Among all the non-emergency sites that submitted potentially incorrect ED-coded claims, three categories stood out most prominently:

  • Inpatient hospitals
  • On-campus outpatient hospitals
  • Independent clinics

These facilities represent a wide range of care settings, which suggests the billing problem was not isolated to a single type of provider. Instead, it reflects a broader systemic gap in how ED codes are applied and reviewed across the Medicare claims process.

The Financial Breakdown: Physicians vs. Hospitals

Physician Payments

Medicare improperly paid physicians a total of $922,524 across the identified claims. While this figure is smaller relative to the hospital total, it still represents a meaningful improper expenditure that warrants recovery action.

Hospital Payments

The bulk of the improper payments — $14.2 million — went to hospitals. Within that amount, OIG found that Medicare paid $9,553,078 to non-critical access hospitals and $4,656,827 to critical access hospitals.

Patient Impact

Beyond federal spending, Medicare beneficiaries also faced potential financial harm. Part B deductibles may have been incorrectly charged to patients, totaling up to $394,591. This means patients paid out-of-pocket costs they may not have actually owed — a burden that compounds the broader harm of the billing irregularities.

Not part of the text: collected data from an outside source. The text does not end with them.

/-! ### atCycle -/

@[simp] theorem State.atCycle_rd (s : State) (c : Nat) (x : Nat) : (State.atCycle s c).rd x = s.rd x := rfl
@[simp] theorem State.atCycle_get (s : State) (c : Nat) (x : Fld) : (State.atCycle s c).get x = s.get x := rfl
@[simp] theorem State.atCycle_flag (s : State) (c : Nat) (x : Fld) : (State.atCycle s c).flag x = s.flag x := rfl
@[simp] theorem State.atCycle_quad (s : State) (c : Nat) (x : Nat) : (State.atCycle s c).quad x = s.quad x := rfl
@[simp] theorem State.atCycle_sc (s : State) (c : Nat) (x : Nat) : (State.atCycle s c).sc x = s.sc x := rfl
@[simp] theorem State.atCycle_die (s : State) (c : Nat) (x : Nat) : (State.atCycle s c).die x = s.die x := rfl
@[simp] theorem State.atCycle_head (s : State) (c : Nat) (x : Nat) : (State.atCycle s c).head x = s.head x := rfl
@[simp] theorem State.atCycle_ld (s : State) (c : Nat) (x : Nat) : (State.atCycle s c).ld x = s.ld x := rfl
@[simp] theorem State.atCycle_rail (s : State) (c : Nat) (x : Nat) : (State.atCycle s c).rail x = s.rail x := rfl
@[simp] theorem State.atCycle_tw (s : State) (c : Nat) (x : Nat) : (State.atCycle s c).tw x = s.tw x := rfl
@[simp] theorem State.atCycle_path (s : State) (c : Nat) (x : Nat) : (State.atCycle s c).path x = s.path x := rfl
@[simp] theorem State.atCycle_slot (s : State) (c : Nat) (x : Nat) : (State.atCycle s c).slot x = s.slot x := rfl

/-! ### takeFree -/

@[simp] theorem State.takeFree_rd (s : State) (x : Nat) : (State.takeFree s).2.rd x = s.rd x := rfl
@[simp] theorem State.takeFree_get (s : State) (x : Fld) : (State.takeFree s).2.get x = s.get x := rfl
@[simp] theorem State.takeFree_flag (s : State) (x : Fld) : (State.takeFree s).2.flag x = s.flag x := rfl
@[simp] theorem State.takeFree_quad (s : State) (x : Nat) : (State.takeFree s).2.quad x = s.quad x := rfl
@[simp] theorem State.takeFree_sc (s : State) (x : Nat) : (State.takeFree s).2.sc x = s.sc x := rfl
@[simp] theorem State.takeFree_die (s : State) (x : Nat) : (State.takeFree s).2.die x = s.die x := rfl
@[simp] theorem State.takeFree_head (s : State) (x : Nat) : (State.takeFree s).2.head x = s.head x := rfl
@[simp] theorem State.takeFree_ld (s : State) (x : Nat) : (State.takeFree s).2.ld x = s.ld x := rfl
@[simp] theorem State.takeFree_rail (s : State) (x : Nat) : (State.takeFree s).2.rail x = s.rail x := rfl
@[simp] theorem State.takeFree_tw (s : State) (x : Nat) : (State.takeFree s).2.tw x = s.tw x := rfl
@[simp] theorem State.takeFree_path (s : State) (x : Nat) : (State.takeFree s).2.path x = s.path x := rfl
@[simp] theorem State.takeFree_slot (s : State) (x : Nat) : (State.takeFree s).2.slot x = s.slot x := rfl
@[simp] theorem State.takeFree_now (s : State) : (State.takeFree s).2.now = s.now := rfl
@[simp] theorem State.takeFree_frame (s : State) : (State.takeFree s).2.frame = s.frame := rfl
@[simp] theorem State.takeFree_sf (s : State) : (State.takeFree s).2.sf = s.sf := rfl

/-! ### wr -/

@[simp] theorem State.wr_quad (s : State) (off : Nat) (w : Word) (x : Nat) : (State.wr s off w).quad x = s.quad x := rfl
@[simp] theorem State.wr_sc (s : State) (off : Nat) (w : Word) (x : Nat) : (State.wr s off w).sc x = s.sc x := rfl
@[simp] theorem State.wr_die (s : State) (off : Nat) (w : Word) (x : Nat) : (State.wr s off w).die x = s.die x := rfl
@[simp] theorem State.wr_head (s : State) (off : Nat) (w : Word) (x : Nat) : (State.wr s off w).head x = s.head x := rfl
@[simp] theorem State.wr_ld (s : State) (off : Nat) (w : Word) (x : Nat) : (State.wr s off w).ld x = s.ld x := rfl
@[simp] theorem State.wr_rail (s : State) (off : Nat) (w : Word) (x : Nat) : (State.wr s off w).rail x = s.rail x := rfl
@[simp] theorem State.wr_tw (s : State) (off : Nat) (w : Word) (x : Nat) : (State.wr s off w).tw x = s.tw x := rfl
@[simp] theorem State.wr_path (s : State) (off : Nat) (w : Word) (x : Nat) : (State.wr s off w).path x = s.path x := rfl
@[simp] theorem State.wr_slot (s : State) (off : Nat) (w : Word) (x : Nat) : (State.wr s off w).slot x = s.slot x := rfl
@[simp] theorem State.wr_now (s : State) (off : Nat) (w : Word) : (State.wr s off w).now = s.now := rfl
@[simp] theorem State.wr_frame (s : State) (off : Nat) (w : Word) : (State.wr s off w).frame = s.frame := rfl
@[simp] theorem State.wr_sf (s : State) (off : Nat) (w : Word) : (State.wr s off w).sf = s.sf := rfl

/-! ### put -/

@[simp] theorem State.put_quad (s : State) (f : Fld) (v : Nat) (x : Nat) : (State.put s f v).quad x = s.quad x := rfl
@[simp] theorem State.put_sc (s : State) (f : Fld) (v : Nat) (x : Nat) : (State.put s f v).sc x = s.sc x := rfl
@[simp] theorem State.put_die (s : State) (f : Fld) (v : Nat) (x : Nat) : (State.put s f v).die x = s.die x := rfl
@[simp] theorem State.put_head (s : State) (f : Fld) (v : Nat) (x : Nat) : (State.put s f v).head x = s.head x := rfl
@[simp] theorem State.put_ld (s : State) (f : Fld) (v : Nat) (x : Nat) : (State.put s f v).ld x = s.ld x := rfl
@[simp] theorem State.put_rail (s : State) (f : Fld) (v : Nat) (x : Nat) : (State.put s f v).rail x = s.rail x := rfl
@[simp] theorem State.put_tw (s : State) (f : Fld) (v : Nat) (x : Nat) : (State.put s f v).tw x = s.tw x := rfl
@[simp] theorem State.put_path (s : State) (f : Fld) (v : Nat) (x : Nat) : (State.put s f v).path x = s.path x := rfl
@[simp] theorem State.put_slot (s : State) (f : Fld) (v : Nat) (x : Nat) : (State.put s f v).slot x = s.slot x := rfl
@[simp] theorem State.put_now (s : State) (f : Fld) (v : Nat) : (State.put s f v).now = s.now := rfl
@[simp] theorem State.put_frame (s : State) (f : Fld) (v : Nat) : (State.put s f v).frame = s.frame := rfl
@[simp] theorem State.put_sf (s : State) (f : Fld) (v : Nat) : (State.put s f v).sf = s.sf := rfl

/-! ### putB -/

@[simp] theorem State.putB_quad (s : State) (f : Fld) (b : Bool) (x : Nat) : (State.putB s f b).quad x = s.quad x := rfl
@[simp] theorem State.putB_sc (s : State) (f : Fld) (b : Bool) (x : Nat) : (State.putB s f b).sc x = s.sc x := rfl
@[simp] theorem State.putB_die (s : State) (f : Fld) (b : Bool) (x : Nat) : (State.putB s f b).die x = s.die x := rfl
@[simp] theorem State.putB_head (s : State) (f : Fld) (b : Bool) (x : Nat) : (State.putB s f b).head x = s.head x := rfl
@[simp] theorem State.putB_ld (s : State) (f : Fld) (b : Bool) (x : Nat) : (State.putB s f b).ld x = s.ld x := rfl
@[simp] theorem State.putB_rail (s : State) (f : Fld) (b : Bool) (x : Nat) : (State.putB s f b).rail x = s.rail x := rfl
@[simp] theorem State.putB_tw (s : State) (f : Fld) (b : Bool) (x : Nat) : (State.putB s f b).tw x = s.tw x := rfl
@[simp] theorem State.putB_path (s : State) (f : Fld) (b : Bool) (x : Nat) : (State.putB s f b).path x = s.path x := rfl
@[simp] theorem State.putB_slot (s : State) (f : Fld) (b : Bool) (x : Nat) : (State.putB s f b).slot x = s.slot x := rfl
@[simp] theorem State.putB_now (s : State) (f : Fld) (b : Bool) : (State.putB s f b).now = s.now := rfl
@[simp] theorem State.putB_frame (s : State) (f : Fld) (b : Bool) : (State.putB s f b).frame = s.frame := rfl
@[simp] theorem State.putB_sf (s : State) (f : Fld) (b : Bool) : (State.putB s f b).sf = s.sf := rfl

/-! ### bump -/

@[simp] theorem State.bump_quad (s : State) (f : Fld) (n : Nat) (x : Nat) : (State.bump s f n).quad x = s.quad x := rfl
@[simp] theorem State.bump_sc (s : State) (f : Fld) (n : Nat) (x : Nat) : (State.bump s f n).sc x = s.sc x := rfl
@[simp] theorem State.bump_die (s : State) (f : Fld) (n : Nat) (x : Nat) : (State.bump s f n).die x = s.die x := rfl
@[simp] theorem State.bump_head (s : State) (f : Fld) (n : Nat) (x : Nat) : (State.bump s f n).head x = s.head x := rfl
@[simp] theorem State.bump_ld (s : State) (f : Fld) (n : Nat) (x : Nat) : (State.bump s f n).ld x = s.ld x := rfl
@[simp] theorem State.bump_rail (s : State) (f : Fld) (n : Nat) (x : Nat) : (State.bump s f n).rail x = s.rail x := rfl
@[simp] theorem State.bump_tw (s : State) (f : Fld) (n : Nat) (x : Nat) : (State.bump s f n).tw x = s.tw x := rfl
@[simp] theorem State.bump_path (s : State) (f : Fld) (n : Nat) (x : Nat) : (State.bump s f n).path x = s.path x := rfl
@[simp] theorem State.bump_slot (s : State) (f : Fld) (n : Nat) (x : Nat) : (State.bump s f n).slot x = s.slot x := rfl
@[simp] theorem State.bump_now (s : State) (f : Fld) (n : Nat) : (State.bump s f n).now = s.now := rfl
@[simp] theorem State.bump_frame (s : State) (f : Fld) (n : Nat) : (State.bump s f n).frame = s.frame := rfl
@[simp] theorem State.bump_sf (s : State) (f : Fld) (n : Nat) : (State.bump s f n).sf = s.sf := rfl

/-! ### putSat -/

@[simp] theorem State.putSat_quad (s : State) (f : Fld) (v : Nat) (x : Nat) : (State.putSat s f v).quad x = s.quad x := rfl
@[simp] theorem State.putSat_sc (s : State) (f : Fld) (v : Nat) (x : Nat) : (State.putSat s f v).sc x = s.sc x := rfl
@[simp] theorem State.putSat_die (s : State) (f : Fld) (v : Nat) (x : Nat) : (State.putSat s f v).die x = s.die x := rfl
@[simp] theorem State.putSat_head (s : State) (f : Fld) (v : Nat) (x : Nat) : (State.putSat s f v).head x = s.head x := rfl
@[simp] theorem State.putSat_ld (s : State) (f : Fld) (v : Nat) (x : Nat) : (State.putSat s f v).ld x = s.ld x := rfl
@[simp] theorem State.putSat_rail (s : State) (f : Fld) (v : Nat) (x : Nat) : (State.putSat s f v).rail x = s.rail x := rfl
@[simp] theorem State.putSat_tw (s : State) (f : Fld) (v : Nat) (x : Nat) : (State.putSat s f v).tw x = s.tw x := rfl
@[simp] theorem State.putSat_path (s : State) (f : Fld) (v : Nat) (x : Nat) : (State.putSat s f v).path x = s.path x := rfl
@[simp] theorem State.putSat_slot (s : State) (f : Fld) (v : Nat) (x : Nat) : (State.putSat s f v).slot x = s.slot x := rfl
@[simp] theorem State.putSat_now (s : State) (f : Fld) (v : Nat) : (State.putSat s f v).now = s.now := rfl
@[simp] theorem State.putSat_frame (s : State) (f : Fld) (v : Nat) : (State.putSat s f v).frame = s.frame := rfl
@[simp] theorem State.putSat_sf (s : State) (f : Fld) (v : Nat) : (State.putSat s f v).sf = s.sf := rfl

/-! ### put64 -/

@[simp] theorem State.put64_quad (s : State) (lo hi : Nat) (v : Nat) (x : Nat) : (State.put64 s lo hi v).quad x = s.quad x := rfl
@[simp] theorem State.put64_sc (s : State) (lo hi : Nat) (v : Nat) (x : Nat) : (State.put64 s lo hi v).sc x = s.sc x := rfl
@[simp] theorem State.put64_die (s : State) (lo hi : Nat) (v : Nat) (x : Nat) : (State.put64 s lo hi v).die x = s.die x := rfl
@[simp] theorem State.put64_head (s : State) (lo hi : Nat) (v : Nat) (x : Nat) : (State.put64 s lo hi v).head x = s.head x := rfl
@[simp] theorem State.put64_ld (s : State) (lo hi : Nat) (v : Nat) (x : Nat) : (State.put64 s lo hi v).ld x = s.ld x := rfl
@[simp] theorem State.put64_rail (s : State) (lo hi : Nat) (v : Nat) (x : Nat) : (State.put64 s lo hi v).rail x = s.rail x := rfl
@[simp] theorem State.put64_tw (s : State) (lo hi : Nat) (v : Nat) (x : Nat) : (State.put64 s lo hi v).tw x = s.tw x := rfl
@[simp] theorem State.put64_path (s : State) (lo hi : Nat) (v : Nat) (x : Nat) : (State.put64 s lo hi v).path x = s.path x := rfl
@[simp] theorem State.put64_slot (s : State) (lo hi : Nat) (v : Nat) (x : Nat) : (State.put64 s lo hi v).slot x = s.slot x := rfl
@[simp] theorem State.put64_now (s : State) (lo hi : Nat) (v : Nat) : (State.put64 s lo hi v).now = s.now := rfl
@[simp] theorem State.put64_frame (s : State) (lo hi : Nat) (v : Nat) : (State.put64 s lo hi v).frame = s.frame := rfl
@[simp] theorem State.put64_sf (s : State) (lo hi : Nat) (v : Nat) : (State.put64 s lo hi v).sf = s.sf := rfl

/-! ### raise -/

@[simp] theorem State.raise_quad (s : State) (m : FaultMsg) (x : Nat) : (State.raise s m).quad x = s.quad x := by
  unfold State.quad
  rw [State.raise_quads]
@[simp] theorem State.raise_sc (s : State) (m : FaultMsg) (x : Nat) : (State.raise s m).sc x = s.sc x := by
  unfold State.sc
  rw [State.raise_scs]
@[simp] theorem State.raise_die (s : State) (m : FaultMsg) (x : Nat) : (State.raise s m).die x = s.die x := by
  unfold State.die
  rw [State.raise_dies]
@[simp] theorem State.raise_head (s : State) (m : FaultMsg) (x : Nat) : (State.raise s m).head x = s.head x := by
  unfold State.head
  rw [State.raise_heads]
@[simp] theorem State.raise_ld (s : State) (m : FaultMsg) (x : Nat) : (State.raise s m).ld x = s.ld x := by
  unfold State.ld
  rw [State.raise_lds]
@[simp] theorem State.raise_rail (s : State) (m : FaultMsg) (x : Nat) : (State.raise s m).rail x = s.rail x := by
  unfold State.rail
  rw [State.raise_rails]
@[simp] theorem State.raise_tw (s : State) (m : FaultMsg) (x : Nat) : (State.raise s m).tw x = s.tw x := by
  unfold State.tw
  rw [State.raise_tws]
@[simp] theorem State.raise_path (s : State) (m : FaultMsg) (x : Nat) : (State.raise s m).path x = s.path x := by
  unfold State.path
  rw [State.raise_paths]
@[simp] theorem State.raise_slot (s : State) (m : FaultMsg) (x : Nat) : (State.raise s m).slot x = s.slot x := by
  unfold State.slot
  rw [State.raise_keys]
@[simp] theorem State.raise_now (s : State) (m : FaultMsg) : (State.raise s m).now = s.now := by
  unfold State.now
  rw [State.raise_tick]
@[simp] theorem State.raise_frame (s : State) (m : FaultMsg) : (State.raise s m).frame = s.frame := by
  unfold State.frame
  rw [State.raise_tick]
@[simp] theorem State.raise_sf (s : State) (m : FaultMsg) : (State.raise s m).sf = s.sf := by
  unfold State.sf
  rw [State.raise_tick]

CMS Response and Rejected Recommendations

What CMS Agreed To Do

CMS agreed with one of the OIG’s five recommendations: to encourage Medicare contractors to recover improper payments made to physicians. This is a partial step toward accountability, though it leaves the larger hospital payment issue unaddressed.

Recommendations CMS Rejected

Notably, CMS declined to concur with the remaining four OIG recommendations. Those rejected recommendations included:

  • Evaluating the potentially improper hospital payments
  • Directing contractors to refine claims processing controls
  • Clarifying the proper use of emergency revenue center codes
  • Instructing contractors to review claims beyond the initial audit period

The agency’s refusal to act on these recommendations has drawn attention, as they address the structural causes of the billing failures rather than just the resulting payments.

What This Means for Medicare Compliance

Broader Implications for Healthcare Billing

This report highlights how billing code mismatches — even those that appear technical — can accumulate into tens of millions of dollars in improper payments. Moreover, it underscores the critical importance of clear CMS guidance, robust contractor oversight, and proactive auditing across the Medicare system.

Next Steps for Stakeholders

Hospitals and physician groups that bill Medicare for ED services should review their internal coding practices to ensure compliance. Additionally, CMS faces growing pressure to adopt the OIG’s broader recommendations and close the oversight gaps that allowed these payments to occur in the first place.

As Medicare expenditures continue to face scrutiny, cases like this one reinforce the need for tighter controls, better education for billing staff, and stronger regulatory enforcement across all care settings.